◆ What you are asked to do:
Look through the data below for the line with "zero crossing. -/" and the line with "off. The ports", then output those two and all lines in between, exactly as written.

◆ Given entries:
-- ==== Sys2Proof/Machine/Power.lean ====
section
/-! DEFINITION. The converter functions: grid, DAB, phase-shifted bridge and charging through the pilot (R370 to R395);
and the actuators (R396 to R402). -/

namespace Sys2Proof.Machine

/-! ### The grid (R372 to R376) -/

/-- A phase amplitude within the window (R374). -/
def inWindow (k : FnDesc) (p : Nat) : Bool :=
  decide (k.vglo * k.vgn ≤ p * 2 ^ 31) && decide (p * 2 ^ 31 ≤ k.vghi * k.vgn)

/-- The grid within its window: amplitude, frequency and LOCK (R374). -/
def gridWithin (k : FnDesc) (x : Fn) (g : GridObs) : Bool :=
  inWindow k g.amp.toNat && decide (k.cv.flo ≤ g.freq ∧ g.freq ≤ k.cv.fhi) && x.flag 24

/-- The periods out of the window and within it; GRID mirrors the window. -/
def Fn.noteGrid (k : FnDesc) (x : Fn) (g : GridObs) : Fn :=
  let q := gridWithin k x g
  (x.setFlag 25 q).modC fun c => { c with outN := if q then 0 else c.outN + 1, inN := if q then c.inN + 1 else 0 }

/-- Whether a grid function runs single-phase: by its description or as detected (R372). -/
def Fn.single (k : FnDesc) (x : Fn) : Bool := k.cv.single || decide (x.topo = some true)

/-- The DC link stands at 0.9 times the rectified peak or above: VGN for single-phase, else sqrt 3 times VGN (R375). -/
def linkCharged (k : FnDesc) (x : Fn) (vbus : Int) : Bool :=
  decide (0 ≤ vbus) &&
    (if x.single k then decide (9 * (k.vgn : Int) ≤ 10 * vbus)
     else decide (243 * (k.vgn : Int) * k.vgn ≤ 100 * vbus * vbus))

/-- The DC-link loop (R380): kp and integ (R311) on the error of the squared voltage give a power; the measured amplitude
makes a current of it (P = 3/2 u i of three phases, 1/2 u i of one; PRESUMED, notes/assumptions/81.md), clamped to the
limits of each direction (R377). -/
def linkLoop (k : FnDesc) (x : Fn) (g : GridObs) (vbus : Int) (draw give : Nat) : Int × Int :=
  let e := (sat32 ((x.dem * x.dem - vbus * vbus) / 2 ^ 31)).1.toInt
  let i := integF e x.c.acc k.cv.ki k.cv.lo k.cv.hi
  let p := pK k.cv.kp e + i.vd.toInt
  let cur := if 0 < g.amp then divTz (p * 2 ^ 32) (g.amp * if x.single k then 1 else 3)
    else if 0 < p then (draw : Int) else if p < 0 then -(give : Int) else 0
  (i.ad.toInt, clampI (-(give : Int)) draw cur)

/-! ### Single-phase legs (R379) -/

/-- What N does at an angle: low side on, high side on, or off within ZCW of a zero crossing. -/
def neutralLeg (k : FnDesc) (theta : Word) : Nat :=
  let t := theta.toNat
  let z := k.cv.zcw
  if z ≤ t ∧ t ≤ 2 ^ 31 - z then 1 else if 2 ^ 31 + z ≤ t ∧ t ≤ 2 ^ 32 - z then 2 else 0

/-- The images of a single-phase period: N by the angle, P1 off with it and else as its current loop computed, P2 and P3
off. The ports of the function, in order, are P1, P2, P3 and N. -/
def Dev.singlePhase (d : Dev) (e : FnEntry) (k : FnDesc) (g : GridObs) : Dev :=
  let n := neutralLeg k g.theta
  match portsOf e with
  | p1 :: p2 :: p3 :: nn :: _ =>
    let d1 := if n = 0 then d.putImage e 0 p1 else d.putWords e p1 (pwmImage g.cmpA g.cmpB)
    ((d1.putImage e 0 p2).putImage e 0 p3).putImage e n nn
  | _ => d

/-! ### Square-wave legs (R381 to R386) -/

/-- The compare words of a square-wave leg shifted by s (R381). -/
def squareImage (per : Nat) (s : Int) (w2 : Word) : List Word :=
  pwmImage (wordOf (16 * per + s)) (wordOf (16 * per - s)) w2

/-- The shift of no power: a DAB's 0, and a bridge's with no effective duty (R383, R385). -/
def idleShift (k : FnDesc) : Int := if k.cv.dab then 0 else -(16 * k.cv.per : Nat)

◆ Response to this exercise:
/-- What N does at an angle: low side on, high side on, or off within ZCW of a zero crossing. -/
def neutralLeg (k : FnDesc) (theta : Word) : Nat :=
  let t := theta.toNat
  let z := k.cv.zcw
  if z ≤ t ∧ t ≤ 2 ^ 31 - z then 1 else if 2 ^ 31 + z ≤ t ∧ t ≤ 2 ^ 32 - z then 2 else 0

/-- The images of a single-phase period: N by the angle, P1 off with it and else as its current loop computed, P2 and P3
off. The ports of the function, in order, are P1, P2, P3 and N. -/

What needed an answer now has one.